Low rates and Irvine lifestyle attract buyers

New-home sales have shown resilience during the recent economic challenges.

New-home sales have shown resilience during recent economic challenges.

Despite the understandable dip in April, mortgage applications jumped to an 11-year high in June, according to a recent report from the Mortgage Bankers Association.

A key reason is historically low interest rates. As of mid-June, the average rate for a conventional 30-year fixed loan was 3.13% – down from a peak of 4.94% in late 2018.

This rate drop saves about $850 each month on a typical mortgage for a median-priced Irvine home – attracting those looking to move off the sidelines to Irvine’s new villages.

Healthy environments

But it’s not just historically low interest rates that make Irvine attractive.

“Irvine’s great advantage has been the Master Plan,” says Joel Kotkin, a presidential fellow on city futures at Chapman University. “It’s provided what people want.”

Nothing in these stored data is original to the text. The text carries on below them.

-- ==== Sys2Proof/Machine/Formats.lean ====
section
/-! DEFINITION. The arithmetic of the data formats: the clips and the field value (R13 to R15), and the size formulas of a
line and a frame (R16 to R19), all on exact natural numbers. -/

namespace Sys2Proof.Machine

/-- `clip10(v) = max(4, min(1019, v))` (R13). -/
def clip10 (v : Nat) : Nat := max 4 (min 1019 v)

/-- `clip8(v) = max(1, min(254, v))` (R14). -/
def clip8 (v : Nat) : Nat := max 1 (min 254 v)

/-- `field(D, v)`, the 10-bit value of a slot (R15, R92). -/
def field : Depth → Nat → Nat
  | .d10, v => clip10 v
  | .d8, v => clip8 v * 2 ^ 2

/-- `ceil(a/b)` (R11). -/
def ceilDiv (a b : Nat) : Nat := (a + b - 1) / b

/-- `LineStride(w) = ceil(w/48) * 48 * 8 / 3` (R16). -/
def lineStrideOf (w : Nat) : Nat := ceilDiv w 48 * 48 * 8 / 3

/-- `t` of R17: the words of a remainder of 0, 2 or 4 samples. The other values of `r` belong to odd widths, for which the
block evaluates no formula (R12). -/
def tailWords (r : Nat) : Nat := if r = 2 then 2 else if r = 4 then 3 else 0

/-- `ContentWords(w)` (R17). -/
def contentWords (w : Nat) : Nat := 4 * (w / 6) + tailWords (w % 6)

/-- `ContentBytes(w)` (R17). -/
def contentBytes (w : Nat) : Nat := 4 * contentWords w

/-- `LinePad(w)` (R18). -/
def linePadOf (w : Nat) : Nat := lineStrideOf w - contentBytes w

/-- `FrameSize(w, h)` (R19). -/
def frameSizeOf (w h : Nat) : Nat := h * lineStrideOf w

end Sys2Proof.Machine
end

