-- ==== Sys2Proof/Machine/Commands.lean ====
section
/-! DEFINITION. The host commands `INIT`, `START`, `ACK` (R164 to R166). -/

namespace Sys2Proof.Machine

/-- The derived registers of a width and a height (R45). -/
def deriveRegs (w h : Nat) : DerivedRegs :=
  ⟨BitVec.ofNat 18 (lineStrideOf w), BitVec.ofNat 7 (linePadOf w), BitVec.ofNat 64 (frameSizeOf w h)⟩

/-- `VAL <- 0 ; seq <- (0, CHK, 0)` (R164, R165). -/
def toFrameStart (s : State) : State := (s.setWork (s.work.setVal 0)).setSeq ⟨0, .chk, 0⟩

/-- `INIT` (R164): validate the setup and compute the derived registers. -/
def execInit : Op := fun s =>
  if s.flags.st = .busy then .next (raiseErr .hostProtocol s)
  else
    let t := clearFlags s
    if s.frame.width.toNat % 2 = 1 then .next (raiseErr .cfgOddWidth (setSt .unconf t))
    else if s.frame.fmt = 3 then .next (raiseErr .cfgBadFormat (setSt .unconf t))
    else .next (setSt .ready (toFrameStart
      (t.setDerived (deriveRegs s.frame.width.toNat s.frame.height.toNat))))

/-- `YP <- Y_BASE ; UP <- U_BASE ; VP <- V_BASE ; DP <- DST_BASE` (R165). -/
def loadBases (s : State) : State :=
  s.setWork { s.work with yp := s.frame.yBase, up := s.frame.uBase, vp := s.frame.vBase, dp := s.frame.dstBase }

/-- `START` (R165): check the buffer's size, load the pointers, begin a run. -/
def execStart : Op := fun s =>
  if s.flags.st ≠ .ready then .next (raiseErr .hostProtocol s)
  else
    let t := clearFlags s
    if s.derived.frameSize.toNat > s.frame.dstSize.toNat then .next (raiseErr .resNoBuffer t)
    else .next (setSt .busy (toFrameStart (loadBases t)))

/-- `ACK` (R166): clear the completion and error flags. -/
def execAck : Op := fun s =>
  if s.flags.st = .busy then .next (raiseErr .hostProtocol s)
  else .next (clearFlags s)

end Sys2Proof.Machine
end

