-- ==== Sys2Proof/Certificates/Slice0/Obligations.lean ====
section
/-! DEFINITION. The statements for the provers: what the rules of the spec say the instructions, the register port, the
sequencer and a run do, and what the whole machine keeps. -/

open Sys2Proof Sys2Proof.Machine

/-! ### Reset and the invariant -/

/-- R52: after reset every register of the map reads as its reset value, all zero except `VARIANT`, for every build; so the
block is `UNCONF`, no flag is set, `irq` is low, `VAL` is 0 and the sequencer is at `(0, CHK, 0)`. -/
def Obligations.ResetValuesOfEveryRegister : Prop :=
  ∀ v : Variant,
    (∀ slot, readOffset (4 * slot) (State.resetFor v) =
      if 4 * slot = 0x1C then BitVec.ofNat 32 (v.sf10.toNat * 16 + v.sf8.toNat) else 0) ∧
    (State.resetFor v).flags = ⟨.unconf, false, false, .none, false⟩ ∧
    (State.resetFor v).flags.irq = false ∧
    (State.resetFor v).seq = ⟨0, .chk, 0⟩ ∧
    (State.resetFor v).work = ⟨0, 0, 0, 0, 0, 0, 0⟩ ∧
    (State.resetFor v).frame = ⟨0, 0, 0, false, 0, 0, 0, 0, 0, 0, 0, 0⟩ ∧
    (State.resetFor v).derived = ⟨0, 0, 0⟩

/-- R241: the reset input puts every register at its reset value, `VARIANT` keeps the build's factors, memory is not touched
(but for the destination bytes of a run in progress, which R242 leaves open: log entry 9), and after it the block does nothing until a
host action comes. -/
def Obligations.ResetInputResetsTheBlock : Prop :=
  ∀ s r, Due s .reset r →
    ∃ t, step s = .next t ∧
      t.work = ⟨0, 0, 0, 0, 0, 0, 0⟩ ∧ t.seq = ⟨0, .chk, 0⟩ ∧ t.flags = ⟨.unconf, false, false, .none, false⟩ ∧
      t.frame = ⟨0, 0, 0, false, 0, 0, 0, 0, 0, 0, 0, 0⟩ ∧ t.derived = ⟨0, 0, 0⟩ ∧
      t.variant = s.variant ∧ t.flags.irq = false ∧
      (s.flags.st ≠ .busy → ∀ a, t.byteAt a = s.byteAt a) ∧
      (∀ a, inDest s a = false → t.byteAt a = s.byteAt a) ∧
      (t.inputs = [] → step t = .next t)

/-- The invariant holds right after reset, for every build. -/
def Obligations.InvariantHoldsAtReset : Prop :=
  ∀ v : Variant, 1 ≤ v.sf8.toNat → 1 ≤ v.sf10.toNat → StateInv (State.resetFor v)

/-- From every state that meets the invariant, whatever the host does next, a step gives a state that meets it: the memory
keeps its canonical form, `ERR` goes with `ERRCODE`, `VAL[31:30]` stays 0, a validated setup stays validated, and a run's
position stays legal. -/
def Obligations.EveryStepKeepsTheInvariant : Prop :=
  ∀ s t, StateInv s → step s = .next t → StateInv t

/-- R53, clause by clause, in every state reached from a launch. -/
def Obligations.ReachableStatesObeyTheStateRules : Prop :=
  ∀ s, Reachable s →
    s.flags.status % 4 ≠ 3 ∧
    (Reg.phase.value s).toNat ≠ 7 ∧
    s.work.val.toNat / 2 ^ 30 = 0 ∧
    (s.flags.err = true ↔ s.flags.errcode.code ≠ 0) ∧
    ((s.flags.st = .ready ∨ s.flags.st = .busy) →
      s.frame.width.toNat % 2 = 0 ∧ s.frame.fmt ≠ 3 ∧
      s.derived.lineStride.toNat = lineStrideOf s.frame.width.toNat ∧
      s.derived.linePad.toNat = linePadOf s.frame.width.toNat ∧
      s.derived.frameSize.toNat = frameSizeOf s.frame.width.toNat s.frame.height.toNat) ∧
    (s.flags.st = .busy →
      s.derived.frameSize.toNat ≤ s.frame.dstSize.toNat ∧
      s.seq.row.toNat ≤ s.frame.height.toNat ∧
      s.seq.col.toNat ≤ s.frame.width.toNat ∧
      s.seq.col.toNat % 2 = 0 ∧
      s.work.val = 0)

/-! ### Encoding -/

/-- Decoding the word of a well-formed instruction, at the register it is written to, gives that instruction, with every
operand at every value its field admits. -/
def Obligations.DecodeOfEncodeIsTheInstruction : Prop :=
  ∀ i : Instr, i.wf = true → decode i.port (encode i) = .ok i
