-- ==== Sys2Proof/Laws/Formats.lean ====
section
/-! SUPPORT. The arithmetic of fields, slots, words and line sizes (R13 to R19, R90). -/

namespace Sys2Proof.Machine

/-- A field is a positive 10-bit value (R15). -/
theorem field_pos (d : Depth) (v : Nat) : 4 ≤ field d v := by
  cases d <;> simp only [field, clip8, clip10] <;> omega

theorem field_lt (d : Depth) (v : Nat) : field d v < 1024 := by
  cases d <;> simp only [field, clip8, clip10] <;> omega

theorem slotField_lt (s : State) (h i : Nat) : slotField s h i < 1024 := by
  unfold slotField
  split
  · exact field_lt _ _
  · omega

theorem packed_lt {a b c : Nat} (ha : a < 1024) (hb : b < 1024) (hc : c < 1024) : packed a b c < 2 ^ 30 := by
  unfold packed; omega

/-- OR of three slots is their sum (R132). -/
theorem or_slots {a b c : Nat} (ha : a < 1024) (hb : b < 1024) :
    a ||| b * 2 ^ 10 ||| c * 2 ^ 20 = packed a b c := by
  have h1 : a ||| b * 2 ^ 10 = 2 ^ 10 * b + a := by
    rw [Nat.two_pow_add_eq_or_of_lt ha b, Nat.or_comm, Nat.mul_comm]
  have h2 : (2 ^ 10 * b + a) ||| c * 2 ^ 20 = 2 ^ 20 * c + (2 ^ 10 * b + a) := by
    rw [Nat.two_pow_add_eq_or_of_lt (by omega) c, Nat.or_comm, Nat.mul_comm c]
  rw [h1, h2]
  unfold packed
  omega

/-- A slot's content is below `2^30`. -/
theorem slotValue_lt (d : Depth) (slot : Slot) (v : Nat) : slotValue d slot v < 2 ^ 30 := by
  have := field_lt d v
  cases slot <;> simp only [slotValue, slotShift] <;> omega

/-- The word of three fields ORed into an empty accumulator (R125, R132). -/
theorem toNat_or_slots (d : Depth) (x y z : Nat) :
    ((0 : Word32) ||| BitVec.ofNat 32 (slotValue d .s0 x) ||| BitVec.ofNat 32 (slotValue d .s1 y)
      ||| BitVec.ofNat 32 (slotValue d .s2 z)).toNat = packed (field d x) (field d y) (field d z) := by
  have hx := field_lt d x
  have hy := field_lt d y
  have hz := field_lt d z
  have h : ∀ s v, BitVec.toNat (BitVec.ofNat 32 (slotValue d s v)) = slotValue d s v := fun s v => by
    rw [BitVec.toNat_ofNat, Nat.mod_eq_of_lt (Nat.lt_trans (slotValue_lt d s v) (by omega))]
  simp only [BitVec.toNat_or, h]
  simp only [slotValue, slotShift, Nat.pow_zero, Nat.mul_one]
  simpa using or_slots hx hy

theorem toNat_or_two (d : Depth) (x y : Nat) :
    ((0 : Word32) ||| BitVec.ofNat 32 (slotValue d .s0 x) ||| BitVec.ofNat 32 (slotValue d .s1 y)).toNat
      = packed (field d x) (field d y) 0 := by
  have hx := field_lt d x
  have hy := field_lt d y
  have h : ∀ s v, BitVec.toNat (BitVec.ofNat 32 (slotValue d s v)) = slotValue d s v := fun s v => by
    rw [BitVec.toNat_ofNat, Nat.mod_eq_of_lt (Nat.lt_trans (slotValue_lt d s v) (by omega))]
  simp only [BitVec.toNat_or, h]
  simp only [slotValue, slotShift, Nat.pow_zero, Nat.mul_one]
  simpa using or_slots (c := 0) hx hy

theorem toNat_or_one (d : Depth) (x : Nat) :
    ((0 : Word32) ||| BitVec.ofNat 32 (slotValue d .s0 x)).toNat = packed (field d x) 0 0 := by
  have hx := field_lt d x
  simp only [BitVec.toNat_or, BitVec.toNat_ofNat, slotValue, slotShift, packed]
  simp
  omega

/-! ### Line sizes -/

/-- R16's second form. -/
theorem lineStrideOf_eq (w : Nat) : lineStrideOf w = ceilDiv w 48 * 128 := by
  unfold lineStrideOf ceilDiv; omega

/-- R17's second form. -/
theorem contentWords_eq (w : Nat) (h : w % 2 = 0) : contentWords w = ceilDiv (2 * w) 3 := by
  unfold contentWords tailWords ceilDiv
  split
  · omega
  · split <;> omega

/-- The content fits the line (R18). -/
theorem contentBytes_le (w : Nat) (h : w % 2 = 0) : contentBytes w ≤ lineStrideOf w := by
  rw [contentBytes, contentWords_eq w h, lineStrideOf_eq]
  unfold ceilDiv; omega

theorem linePadOf_le (w : Nat) (h : w % 2 = 0) : linePadOf w ≤ 120 := by
  rw [linePadOf, contentBytes, contentWords_eq w h, lineStrideOf_eq]
  unfold ceilDiv; omega

theorem lineStrideOf_lt (w : Nat) (h : w < 65536) : lineStrideOf w < 2 ^ 18 := by
  rw [lineStrideOf_eq]
  unfold ceilDiv; omega

theorem frameSizeOf_lt (w h : Nat) (hw : w < 65536) (hh : h < 65536) : frameSizeOf w h < 2 ^ 34 := by
  have h1 : lineStrideOf w ≤ 174848 := by rw [lineStrideOf_eq]; unfold ceilDiv; omega
  unfold frameSizeOf
  calc h * lineStrideOf w ≤ 65535 * 174848 := Nat.mul_le_mul (by omega) h1
    _ < 2 ^ 34 := by omega

end Sys2Proof.Machine
end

And what people want these days – perhaps now more than ever – are healthy environments.

“People want to hike. People want to see nature. Irvine was farsighted enough to provide all of this,” he says.

Kotkin describes Irvine as a “hybrid” environment that offers both the best of a suburban environment (such as village parks and schools) with urban-like amenities (such as the Irvine Spectrum District’s office towers, entertainment and restaurants).

This hybrid environment is one reason Irvine was ranked in the top 10 in the U.S. for healthy communities. It’s also a key reason many large cities, including Los Angeles, Chicago and New York, are losing population.

An accelerated trend

Kotkin doesn’t believe these shifts from densely populated cities to suburban environments are all due to the pandemic, either.

This has been happening for a while, he says. And it will continue to drive demand in places like Irvine well into the future.

“A lot of these trends were already happening,” Kotkin recently told C-SPAN. “The populations of (these cities) were all dropping before the pandemic.”

Kotkin continued: “There has been a change that has begun to develop in which people begin to say, ‘Do I really want to be on a train, be on a subway, be in crowded places?’ ”

Irvine’s village design, on the other hand, offers a balance of sought-after amenities surrounded by America’s largest urban open space network to explore and admire.

Whether in good times or challenging times, it is this balance that makes Irvine homes so desirable.